Another position that will go unfilled is a food safety inspector, who conducts hundreds of food inspections to make sure food in restaurants, from street vendors and concession stands is safe to eat.

Rhodes said the loss of this inspector, also called an “environmental health inspector,” will mean the city will increase the time between inspections.

“For our environmental health inspector, they average about 1,000 services a year, which will slow our pace to get to the inspections,” Rhodes said. “Many take food safety for granted, while the Health Department works daily to ensure the safeguards enjoyed by everyone.”

Rhodes said the department may be able to retain some of these positions with possible money from the state and grants. And it could have been worse: the original prospective budget cuts that Mayor Fischer released in February eliminated the STD clinic altogether, and vastly decreased syringe exchange locations. Rhodes said instead, the city looked to eliminate positions that don’t have direct contact with the public.

“The primary concern that we had was that if we eliminate personal, the ones that are delivering the service, it’ll impact our ability to reach our community,” Rhodes said.

But he said that the cuts to employees who work behind the scenes will still have an impact.

“I do think there will be some unintended consequences and we don’t know what those will be,” Rhodes said.

The proposed cuts would also eliminate an employee wellness program that the health department recently started as a pilot. An outside firm was hired to do an evaluation of the needs of employees, and then developed customized trainings. Those include trainings on well-being, work-life balance, inclusivity and conflict management.

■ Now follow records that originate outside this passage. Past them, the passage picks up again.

-- ==== Sys2Proof/Laws/Bytes.lean ====
section
/-! SUPPORT. Laws of the bit fields, the byte order and the XOR datapath. -/

namespace Sys2Proof

/-! ### Byte 0 and byte 1 -/

@[simp] theorem byte0Fin_encodeByte0 (fin : Bool) (rsv : Rsv) (op : BitVec 4) :
    byte0Fin (encodeByte0 fin rsv op) = fin := by
  obtain ⟨r0, r1, r2⟩ := rsv
  cases fin <;> cases r0 <;> cases r1 <;> cases r2 <;> revert op <;> decide

@[simp] theorem byte0Rsv_encodeByte0 (fin : Bool) (rsv : Rsv) (op : BitVec 4) :
    byte0Rsv (encodeByte0 fin rsv op) = rsv := by
  obtain ⟨r0, r1, r2⟩ := rsv
  cases fin <;> cases r0 <;> cases r1 <;> cases r2 <;> revert op <;> decide

@[simp] theorem byte0Opcode_encodeByte0 (fin : Bool) (rsv : Rsv) (op : BitVec 4) :
    byte0Opcode (encodeByte0 fin rsv op) = op := by
  obtain ⟨r0, r1, r2⟩ := rsv
  cases fin <;> cases r0 <;> cases r1 <;> cases r2 <;> revert op <;> decide

@[simp] theorem byte1Masked_encodeByte1 (m : Bool) (code : BitVec 7) :
    byte1Masked (encodeByte1 m code) = m := by
  cases m <;> revert code <;> decide

@[simp] theorem byte1Code_encodeByte1 (m : Bool) (code : BitVec 7) :
    byte1Code (encodeByte1 m code) = code := by
  cases m <;> revert code <;> decide

theorem encodeByte0_fields (b : Byte) : encodeByte0 (byte0Fin b) (byte0Rsv b) (byte0Opcode b) = b := by
  revert b; decide

theorem encodeByte1_fields (b : Byte) : encodeByte1 (byte1Masked b) (byte1Code b) = b := by
  revert b; decide

/-- The opcode register is the low four bits of byte 0. -/
theorem byte0Opcode_setWidth (b : Byte) : (byte0Opcode b).setWidth 8 = b &&& 0x0F := by
  revert b; decide

/-- The length code as a number is the low seven bits of byte 1. -/
theorem byte1Code_setWidth (b : Byte) : (byte1Code b).setWidth 8 = b &&& 0x7F := by
  revert b; decide

/-! ### Big-endian assembly (20_memory.md R62) -/

theorem bigEndian_append (xs : List Byte) (b : Byte) :
    bigEndian (xs ++ [b]) = bigEndian xs * 256 + b.toNat := by
  simp [bigEndian]

theorem bigEndian_two (y0 y1 : Byte) : bigEndian [y0, y1] = y0.toNat * 256 + y1.toNat := by
  simp [bigEndian]

theorem bigEndian_extBytes16 (v : BitVec 16) :
    bigEndian (LenField.len16 v).extBytes = v.toNat := by
  simp only [LenField.extBytes, bigEndian, List.foldl, BitVec.extractLsb'_toNat]
  have := v.isLt
  simp only [Nat.shiftRight_eq_div_pow]
  omega

theorem bigEndian_extBytes64 (v : Word64) :
    bigEndian (LenField.len64 v).extBytes = v.toNat := by
  simp only [LenField.extBytes, bigEndian, List.foldl, BitVec.extractLsb'_toNat]
  have := v.isLt
  simp only [Nat.shiftRight_eq_div_pow]
  omega

/-- The top bit of the first of eight bytes is bit 63 of the value. -/
theorem bigEndian_eight_lt (y0 y1 y2 y3 y4 y5 y6 y7 : Byte) :
    bigEndian [y0, y1, y2, y3, y4, y5, y6, y7] < 2 ^ 64 := by
  simp only [bigEndian, List.foldl]
  have := y0.isLt; have := y1.isLt; have := y2.isLt; have := y3.isLt
  have := y4.isLt; have := y5.isLt; have := y6.isLt; have := y7.isLt
  omega

/-! ### The XOR datapath (41_payload_states.md R173) -/

@[simp] theorem unmaskBytes_length (key : Key) (p : Word64) (ws : List Byte) :
    (unmaskBytes key p ws).length = ws.length := by
  induction ws generalizing p with
  | nil => rfl
  | cons w ws ih => simp [unmaskBytes, ih]

@[simp] theorem unmaskBytes_eq_nil (key : Key) (p : Word64) (ws : List Byte) :
    unmaskBytes key p ws = [] ↔ ws = [] := by
  cases ws <;> simp [unmaskBytes]

theorem unmask_unmask (w : Byte) (key : Key) (p : Word64) : unmask (unmask w key p) key p = w := by
  simp [unmask]

end Sys2Proof
end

Also included in the cuts is city funding for Living Room Project, which is a brick and mortar location where someone experiencing an addiction or mental health crisis can get on-the-spot help. The goal is to divert people in crisis from jail, the emergency room or inpatient hospitalization. It’s run by Centerstone, a nonprofit health organization with clinics and centers in Louisville.

In March, Citizens of Louisville Organized and United Together (CLOUT) asked Metro Council members to keep funding for the program. Chris Finzer, chair of CLOUT’s Mental Illness and Addiction Issue Committee, said at the time that losing it would be a tragedy for the city.

“The Living Room has been highly successful in providing help to an extremely disadvantaged, vulnerable population — a population which defies easy or quick solutions,” Finzer said at the meeting.

Rhodes said the Living Room Project at some point was expected to get less government funding and rely more on other funding sources, though not fully. That still hasn’t happened, and the program currently relies entirely on city support.

Lisa Gillespie is WFPL's Health and Innovation Reporter.